Shooting Ourselves in the Foot, Part 4
There is a point concerning education reform that I will take every opportunity to reinforce. That point is this: The causes for students failing in our public schools are more related to socio-economic conditions in the homes and communities of these children than they are to the quality of instructions the children are receiving in schools. Vibrant communities with vibrant households always have vibrant schools that produce students with high achievement. Don’t take my word for it. Just visit the communities of the best schools in your state and you will immediately observe excellent quality of lives that is evident in the well maintained homes, businesses, parks, recreational areas, and streets; and most prominent in the efficient government services, and impressive modern renovated schools. In these communities pride between the public schools and the citizens is a two-way street: The traffic of affection flows both ways. The schools love their citizens and the citizens love their schools. But more importantly, however, the socio-economic conditions in the households are such that it allows parents to be the chief facilitators in their children’s achievement. Private lessons in dance, music, sports; private tutoring in curriculum classes and college prep exams; and rich arrays of after-school and summer activities in sports, music, drama . . . always with parental involvement, are evidence of this.
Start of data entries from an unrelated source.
-- ==== Sys2Proof/Machine/CmdSuite.lean ====
section
/-!
DEFINITION. Commands of class 0x02: suites, images and input bindings (rules R394, R403, R409, R414, R421 to R426, R458, R460).
-/
namespace Sys2Proof.Machine

/-- Tiles of a wing. -/
def wingTiles (w : Nat) : List Nat := (List.range 10).map (fun j => w * 10 + j)

/-- A usable spare that is held back (rule R460). -/
def idleSpare (s : State) (t : Nat) : Bool :=
  usableTile s t && !(s.fuse.tiles.contains t) && !(getTile s t).health.inService && (getTile s t).suite.isNone

/-- Spares take the places of retired grade tiles, wing by wing (rule R458): the pairs of a retired tile and its spare. -/
def sparePairs (s : State) (w : Nat) : List (Nat × Nat) :=
  let lost := (wingTiles w).filter (fun t => s.fuse.tiles.contains t && (getTile s t).health.retired)
  let used := ((wingTiles w).filter (fun t => !(s.fuse.tiles.contains t) && (getTile s t).health.inService)).length
  (lost.drop used).zip ((wingTiles w).filter (idleSpare s))

/-- Put spares in service (rule R458); a suite `n` that holds the retired tile holds the spare in its place. -/
def settleSpares (s : State) (n : Option Nat) : State :=
  ((s.fuse.wings.map (sparePairs s)).flatten).foldl (fun st p =>
    let s1 := updTile st p.2 (fun x => { x with health := { x.health with inService := true } })
    match n with
    | none => s1
    | some m => updSuite s1 m (fun su => { su with res := { su.res with tiles := su.res.tiles.map (fun t => if t = p.1 then p.2 else t) } })) s

/-- Bits of an `n`-byte field, rising. -/
def setBits (b : Bytes) (o n : Nat) : List Nat := (List.range (8 * n)).filter (bit (fieldAt b o n))

/-- What CREATE_SUITE asks for (rule R394). -/
def askedRes (body : Bytes) : SuiteRes :=
  { tiles := setBits body 0 10, pcs := setBits body 12 64, granted := setBits body 12 64, blocks := fieldAt body 92 1
    ways := (List.range 8).filterMap (fun w => if fieldAt body (76 + 2 * w) 2 = 0 then none else some (w, fieldAt body (76 + 2 * w) 2))
    ports := (List.range 16).filterMap (fun p => if fieldAt body (96 + p) 1 = 0 then none else some (p, fieldAt body (96 + p) 1)) }

/-- The lowest block from which `k` blocks of entries are free (rule R258). -/
def freeBlocks (s : State) (k : Nat) : Option Nat :=
  let taken := fun (b : Nat) => s.suites.any (fun p => decide (p.2.res.baseBlock ≤ b) && decide (b < p.2.res.baseBlock + p.2.res.blocks))
  (List.range 64).find? (fun b => decide (b + k ≤ 64) && (List.range k).all (fun i => !(taken (b + i))))

/-- Port slots that suites hold, in units of 16. -/
def heldShares (s : State) (p : Nat) : Nat := sumNat (s.suites.map (fun q => ((q.2.res.ports.find? (fun x => x.1 == p)).map (fun x => x.2)).getD 0))

/-- The first resource that cannot be given (rules R389, R394, R425, R426): STATUS and DETAIL. -/
def resourceBad (s : State) (r : SuiteRes) : Option (Nat × Nat) :=
  let others := s.suites.map (fun p => p.2)
  match r.tiles.find? (fun t => !(inService s t)), r.pcs.find? (fun p => !(usablePc s p)), r.ports.find? (fun p => !(portPresent s p.1)) with
  | some t, _, _ => some (0x0306, t)
  | none, some p, _ => some (0x0306, p)
  | none, none, some p => some (0x0306, p.1)
  | none, none, none =>
    if others.any (fun o => o.slice.slice == 0 && o.res.tiles.any r.tiles.contains) then some (0x0305, 1)
    else if others.any (fun o => o.res.granted.any r.granted.contains) then some (0x0305, 2)
    else if others.any (fun o => o.res.ways.any (fun w => (SMap.get 0 r.ways w.1) &&& w.2 != 0)) then some (0x0305, 3)
    else if (freeBlocks s r.blocks).isNone then some (0x0305, 4)
    else if r.ports.any (fun p => decide (16 < heldShares s p.1 + p.2)) then some (0x0305, 5)
    else none

/-- Owners of the ways of a suite (rules R248, R251): a change of owner writes back and invalidates. -/
def takeWays (s : State) (n : Nat) (ways : SMap Nat) : State :=
  ways.foldl (fun st w => updWing st w.1 (fun x => { x with
    wayOwner := ((List.range 16).filter (bit w.2)).foldl (fun m i => SMap.set m i n) x.wayOwner })) s

/-- SLICE_BELLS of a suite that shares tiles (rule R426): the smallest of those it shares with. -/
def sharedSlice (s : State) (r : SuiteRes) : Nat :=
  ((s.suites.filter (fun p => p.2.res.tiles.any r.tiles.contains)).map (fun p => p.2.slice.slice)).foldl (fun m x => if m = 0 then x else min m x) 0

/-- CREATE_SUITE (rules R258, R268, R394, R425, R426). -/
def execCreateSuite (src : Src) (tag : Nat) (s : State) : Host.Outcome State Fault Refusal :=
  runCommand 0x0200 src tag s (fun st _ _ n body =>
    if (getSuite st n).state ≠ .absent then deny st 0x0304 0
    else
      let s1 := settleSpares st none
      let r := askedRes body
      match resourceBad s1 r with
      | some (x, d) => deny s1 x d
      | none =>
        let base := (freeBlocks s1 r.blocks).getD 0
        let su : Suite := { state := .empty, res := { r with baseBlock := base }, slice := { slice := sharedSlice s1 r } }
        done (suiteEvent (takeWays (setSuite s1 n su) n r.ways) n 0x0380 (natLE n 1 ++ natLE 0xFF 1 ++ natLE 0 1 ++ natLE 0 5)) (natLE (1024 * base) 4))

/-- Whether a job that the top manager holds names a suite of this module (rule R403). -/
def namedInJob (s : State) (n : Nat) : Bool :=
  s.mgr.jobs.any (fun p => p.2.started && ((p.2.ranks.map (fun r => r.2)) ++ p.2.spares).any (fun m => m.1 == ownId s && m.2 == n))

/-- A suite goes, and with it its virtual function's session (rules R251, R394, R425, R458). -/
def removeSuite (s0 : State) (n : Nat) : State :=
  let s := settlePcs s0 n
  let pcs := (getSuite s n).res.granted
  let s1 := unseatAll (freeEntries s n) n
  let s2 : State := { s1 with
    suites := SMap.erase s1.suites n
    bell := { s1.bell with events := s1.bell.events.filter (fun e => e.suite != n) }
    wings := SMap.mapVals s1.wings (fun _ w => { w with
      wayOwner := w.wayOwner.filter (fun o => o.2 != n), lines := w.lines.filter (fun l => !(pcs.contains (linePc l.1))) }) }
  updRing s2 (n + 1) (fun r => { r with session := false, features := 0, held := [] })

/-- Errors of dirty lines met while the ways of a deleted suite are written back (rule R256): the bytes are lost, and the record is against
the way; the suite no longer exists, and nothing of it is poisoned. -/
def lostWriteBacks (s : State) (n : Nat) (obs : List MemObs) (after : State) : State :=
  obs.foldl (fun st o => match o with
    | .cacheDirtyUe w line way off => if obsOfSuite s n o && holdsLine s w line true then cacheDirtyLost st w line way off 0 {} false else st
    | _ => st) after

/-- DELETE_SUITE (rules R251, R256, R394, R403). -/
def execDeleteSuite (src : Src) (tag : Nat) (obs : List MemObs) (s : State) : Host.Outcome State Fault Refusal :=
  runCommand 0x0201 src tag s (fun st _ _ n _ =>
    let x := (getSuite st n).state
    if (x = .empty ∨ x = .loaded) ∧ namedInJob st n = false then done (lostWriteBacks st n obs (removeSuite st n)) [] else denyState st n)

/-- Record the latest load status (rule R424). -/
def setLoad (s : State) (n status detail loc : Nat) : State :=
  updSuite s n (fun su => { su with load := { su.load with status := status, detail := detail, location := loc } })

/-- LOAD_IMAGE starts (rules R394, R421): the image already loaded is discarded; the rest is BULK_COMMAND_COMPLETE. -/
def execLoadImage (src : Src) (tag : Nat) (s : State) : Host.Outcome State Fault Refusal :=
  runCommand 0x0202 src tag s (fun st _ _ n _ =>
    let x := (getSuite st n).state
    if x = .empty ∨ x = .loaded then later (updSuite (unseatAll st n) n (fun su => { su with image := none, routes := [] })) else denyState st n)

/-- Copy the image area (rule R414). -/
def copyImageArea (s : State) (n : Nat) (raw : Bytes) (ss : List Section) : State :=
  ((areaSections ss).foldl (fun (acc : Nat × State) x => (acc.1 + align64 x.len, suiteSetBytes acc.2 n acc.1 (bytesAt raw x.off x.len))) (0, s)).2

/-- Give every tensor its initial contents, or zero (rules R32, R408). -/
def initTensors (s : State) (n : Nat) (raw : Bytes) (im : Image) : State :=
  im.tensors.foldl (fun st p =>
    let x : Tensor := p.2
    let cleared := suiteClear st n x.base (storedBytes x)
    if x.initial = 2 ^ 64 - 1 then cleared
    else suiteSetBytes cleared n x.base (bytesAt raw (im.initialAt + x.initial) (linearBytes x.fmt (x.shape.foldl (· * ·) 1)))) s

/-- The suite after an accepted load (rules R394, R414 to R416, R424): resources and slices stay, all else is as the image says. -/
def loadedSuite (s : State) (n : Nat) (raw : Bytes) : Suite :=
  let su := getSuite s n
  let ss := sectionsOf raw
  let im := imageOf raw
  let l := suiteTiles s n
  let m := gridMap im.v l
  let bases := areaBases (areaSizes raw ss im (bufferBytes im m))
  { state := su.state, res := su.res, image := some im, vmap := m, fold := foldFactor im.v l.length
    scale := scaleTableOf im ((sectionBytes raw ss 7).length / 64 + 1) (sectionBytes raw ss 7)
    slice := { su.slice with resumeAsked := false, waitingSlice := false }
    counts := { su.counts with clamp := 0, adapt := 0, satTotal := 0, satStep := 0 }
    timeoutMs := su.timeoutMs, inputTimeoutS := su.inputTimeoutS
    areas := (List.range bases.length).map (fun i => (i, bases.getD i 0))
    load := { su.load with saveBase := bases.getD 5 0, ptiles := l.length } }

/-- The virtual tiles take their places as the image starts, tokens assigned (rules R110, R130, R415), where no other suite's are
resident. -/
def seatLoaded (s : State) (n : Nat) (im : Image) : State :=
  let m := (getSuite s n).vmap
  (suiteTiles s n).foldl (fun st t =>
    match m.filter (fun q => q.2 == t) with
    | [] => st
    | (v, _) :: rest =>
      if (getTile st t).suite.isNone then updTile st t (fun x => seat x n v (rest.length + 1) (freshCore (SMap.get {} im.vtiles v) 1)) else st) s

/-- The reply of a load refusal (rule R421). -/
def loadRefused (s : State) (src : Src) (tag n status : Nat) (raw : Bytes) : State :=
  let check := status - 0x0100
  let off := Config.loadPlace 1 check raw % 2 ^ 64
  let detail := (refusedTile (getSuite s n) (imageOf raw) raw status).getD (Config.loadPlace 0 check raw % 2 ^ 16)
  finish (setLoad (emptySuite s n) n status detail off) src tag status detail (natLE off 8 ++ natLE (Config.loadPlace 2 check raw) 4)

/-- LOAD_IMAGE completes (rules R390, R394, R421). -/
def finishLoad (s : State) (src : Src) (w : Waiting) : State :=
  let n := targetOf src w.pkt
  let body := bodyOf w.pkt
  let a := fieldAt body 0 8
  let len := fieldAt body 8 8
  let fail := fun (st : Nat) => finish (setLoad (emptySuite s n) n st 0 (2 ^ 64 - 1)) src w.pkt.tag st 0 []
  if hostFails s a len then fail 0x0402
  else
    let raw := hostBytes s a len
    if imageDigest raw ≠ bytesAt body 16 48 then fail 0x0403
    else
      let s0 := settlePcs (settleSpares s (some n)) n
      let s1 := updSuite s0 n (fun su => { su with res := { su.res with pcs := plannedPcs s0 n } })
      match loadFailure s1 n (getRing s (ringKey src)) raw with
      | some st => loadRefused s1 src w.pkt.tag n st raw
      | none =>
        let su := loadedSuite s1 n raw
        let im := imageOf raw
        let s2 := dirtyLines (initTensors (copyImageArea (setSuite (freeEntries s1 n) n su) n raw (sectionsOf raw)) n raw im) n 0
          (su.res.pcs.length * pcCapacity s1)
        let s3 := setSuiteState (bindEntries s2 n {}) n .loaded
        finish (setLoad (seatLoaded s3 n im) n 0 0 (2 ^ 64 - 1)) src w.pkt.tag 0 0
          (natLE im.v 4 ++ natLE (suiteTiles s1 n).length 4 ++ natLE su.fold 1 ++ natLE 0 3)

/-- The entries of a BIND_INPUTS payload (rule R394). -/
def askedBindings (body : Bytes) : List Binding :=
  (List.range (fieldAt body 50 2)).map (fun i =>
    let o := 56 + 16 * i
    { tensor := fieldAt body o 3, kind := fieldAt body 48 1, base := fieldAt body (o + 4) 5, len := fieldAt body (o + 9) 5 })

def regionsMeet (x y : Binding) : Bool := decide (x.base < y.base + y.len) && decide (y.base < x.base + x.len)

/-- Whether programs of a kind read an INPUT tensor (rule R409): a stream of it carries transactions in them. -/
def inputRead (im : Image) (t kind : Nat) : Bool :=
  im.decls.any (fun d => d.type == 1 && d.tensor == t && decide (0 < (if kind = 0 then d.trainCount else d.evalCount)))

/-- Whether bindings break rule R409: `kept` are the bindings of the other kind. -/
def bindingsBad (s : State) (n : Nat) (im : Image) (bs kept : List Binding) : Bool :=
  let su := getSuite s n
  let cap := su.res.pcs.length * pcCapacity s
  let bad := fun (b : Binding) =>
    let x : Tensor := SMap.get {} im.tensors b.tensor
    let w := storedBytes x
    !(SMap.has im.tensors b.tensor && x.role == 0 && inputRead im b.tensor b.kind && decide (0 < w) && b.len % w == 0 && decide (2 * w ≤ b.len)
      && decide (SMap.get 0 su.areas 8 ≤ b.base) && decide (b.base + b.len ≤ cap))
  bs.any bad || !(pairwise regionsMeet (bs ++ kept)) || !(pairwise (fun x y => x.tensor == y.tensor) bs)

/-- The INPUT entries take the regions of the training bindings (rules R261, R394). -/
def bindRegions (s : State) (n : Nat) : State :=
  (suiteEntries s n).foldl (fun st e => updEntry st e (fun x =>
    if x.type = typeInput then
      match bindingOf (getSuite s n) x.tensor 0 with
      | some b => { x with regionBase := b.base, regionLen := b.len }
      | none => x
    else x)) s

/-- Replace the bindings of a kind (rules R394, R403): a window that runs keeps its own until it ends. -/
def setBindings (s : State) (n kind : Nat) (bs kept : List Binding) (manifest : Bytes) : State :=
  let su := getSuite s n
  if kind = 0 then
    bindRegions (setSuite s n { su with bindings := bs ++ kept, job := { su.job with rankManifest := manifest } }) n
  else if (su.window.map (fun w => w.started)).getD false then setSuite s n { su with evalNext := some (kept ++ bs) }
  else setSuite s n { su with bindings := kept ++ bs }

/-- BIND_INPUTS (rules R394, R403, R409, R422, R424). -/
def execBindInputs (src : Src) (tag : Nat) (s : State) : Host.Outcome State Fault Refusal :=
  runCommand 0x0203 src tag s (fun st _ _ n body =>
    let su := getSuite st n
    let kind := fieldAt body 48 1
    let open1 := su.state = .loaded ∨ (kind = 1 ∧ (su.state = .running ∨ su.state = .preempted))
    match (if open1 then su.image else none) with
    | none => denyState st n
    | some im =>
      let bs := askedBindings body
      let kept := (su.evalNext.getD su.bindings).filter (fun b => b.kind != kind)
      if bindingsBad st n im bs kept then deny (setLoad st n 0x0120 0 (2 ^ 64 - 1)) 0x0120 0
      else done (setLoad (setBindings st n kind bs kept (bytesAt body 0 48)) n 0 0 (2 ^ 64 - 1)) [])

/-- INPUT_WRITE starts (rule R394): the binding and the range are checked; the copy is BULK_COMMAND_COMPLETE. -/
def execInputWrite (src : Src) (tag : Nat) (s : State) : Host.Outcome State Fault Refusal :=
  runCommand 0x0204 src tag s (fun st _ p n body =>
    let su := getSuite st n
    if ¬(su.state = .loaded ∨ su.state = .running ∨ su.state = .preempted) then denyState st n
    else
      match bindingOf su (fieldAt body 0 3) (fieldAt body 3 1) with
      | none => deny st 0x030F 0
      | some b => if b.len < fieldAt body 8 8 + fieldAt body 24 8 then deny st 0x020A (40 + envLen p) else later st)

/-- INPUT_WRITE completes (rules R246, R256, R390, R394). -/
def finishInputWrite (s : State) (src : Src) (w : Waiting) : State :=
  let n := targetOf src w.pkt
  let body := bodyOf w.pkt
  let a := fieldAt body 16 8
  let len := fieldAt body 24 8
  match bindingOf (getSuite s n) (fieldAt body 0 3) (fieldAt body 3 1) with
  | none => finish s src w.pkt.tag 0x030F 0 []
  | some b =>
    if hostFails s a len then finish s src w.pkt.tag 0x0402 0 []
    else finish (dirtyLines (suiteSetBytes s n (b.base + fieldAt body 8 8) (hostBytes s a len)) n (b.base + fieldAt body 8 8) len) src w.pkt.tag 0 0 (natLE len 8)

end Sys2Proof.Machine
end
In the communities of failing schools, liquor stores are very prominent on the street corners. Abandon buildings, run-down apartments, graffiti-covered-everything, gun and dope transactions are the prominent features on every rat infested, pot-hole crumbling street, with their cracked side-walks of protruding weeds. The only thing that is higher than unemployment in these communities is the misery index, which buries itself in crack cocaine, heroin, liquor bottles, domestic abuse, drive-bys, and ― early graves. Parks and recreational areas display “Off-Limits” and “Closed” signs. And everyone is profiled for his potential to become imprisoned for the purpose of providing profits to the corporations, which own the jails. In these communities, pride is a fantasy; staying alive is a hope; a better life is a distant dream, and discrimination and subjugation are the realities. A school is just another run-down building, of overcrowded classrooms, where teachers try desperately to succeed against all the insurmountable odds I just mentioned. In some cases the do; in many cases they do not, at which time their classroom instructions are given the blame.
I spent 24 years of my life in the United States Army as an active duty soldier (24/7). I believed that I was fighting to make the United States of America better for all Americans ― especially its children! Today, in old age, I write about it because I must. I write while praying to God.
I am confident that He will intervene.